*** Opening of Data for review ***

-- ==== Sys2Proof/Laws/Invariant.lean ====
section
/-! SUPPORT. What the invariant depends on. -/

namespace Sys2Proof

open Sys2Proof.Machine

/-- The invariant is about DMEM, its size, STATUS, CFG and the parser alone. -/
theorem Inv.congr (s t : State) (h : Inv s) (hm : t.dmem = s.dmem) (hz : t.dmemSize = s.dmemSize)
    (hs : t.status = s.status) (hc : t.cfg = s.cfg) (hp : t.parse = s.parse) : Inv t where
  dmem_wf := by rw [hm]; exact h.dmem_wf
  dmem_inside := by rw [hm, hz]; exact h.dmem_inside
  rounds_legal := by rw [hs, hc]; exact h.rounds_legal
  errcode_zero := by rw [hs]; exact h.errcode_zero
  errcode_code := by rw [hs]; exact h.errcode_code
  parse_awaits := by rw [hp]; exact h.parse_awaits

/-- A rejection keeps the invariant. -/
theorem Inv.record (s : State) (c : RejectCode) (h : Inv s) : Inv (s.record c) where
  dmem_wf := h.dmem_wf
  dmem_inside := h.dmem_inside
  rounds_legal := h.rounds_legal
  errcode_zero := by simp
  errcode_code := fun _ => by
    rw [State.record_errcode]
    split
    · exact h.errcode_code ‹_›
    · exact codeNumber_range c
  parse_awaits := h.parse_awaits

end Sys2Proof
end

*** Close of Data for review ***

■ What you are asked to do ■
Keeping every line exactly as it is, retype the listing.

■ Finished task ■
-- ==== Sys2Proof/Laws/Invariant.lean ====
section
/-! SUPPORT. What the invariant depends on. -/

namespace Sys2Proof

open Sys2Proof.Machine

/-- The invariant is about DMEM, its size, STATUS, CFG and the parser alone. -/
theorem Inv.congr (s t : State) (h : Inv s) (hm : t.dmem = s.dmem) (hz : t.dmemSize = s.dmemSize)
    (hs : t.status = s.status) (hc : t.cfg = s.cfg) (hp : t.parse = s.parse) : Inv t where
  dmem_wf := by rw [hm]; exact h.dmem_wf
  dmem_inside := by rw [hm, hz]; exact h.dmem_inside
  rounds_legal := by rw [hs, hc]; exact h.rounds_legal
  errcode_zero := by rw [hs]; exact h.errcode_zero
  errcode_code := by rw [hs]; exact h.errcode_code
  parse_awaits := by rw [hp]; exact h.parse_awaits

/-- A rejection keeps the invariant. -/
theorem Inv.record (s : State) (c : RejectCode) (h : Inv s) : Inv (s.record c) where
  dmem_wf := h.dmem_wf
  dmem_inside := h.dmem_inside
  rounds_legal := h.rounds_legal
  errcode_zero := by simp
  errcode_code := fun _ => by
    rw [State.record_errcode]
    split
    · exact h.errcode_code ‹_›
    · exact codeNumber_range c
  parse_awaits := h.parse_awaits

end Sys2Proof
end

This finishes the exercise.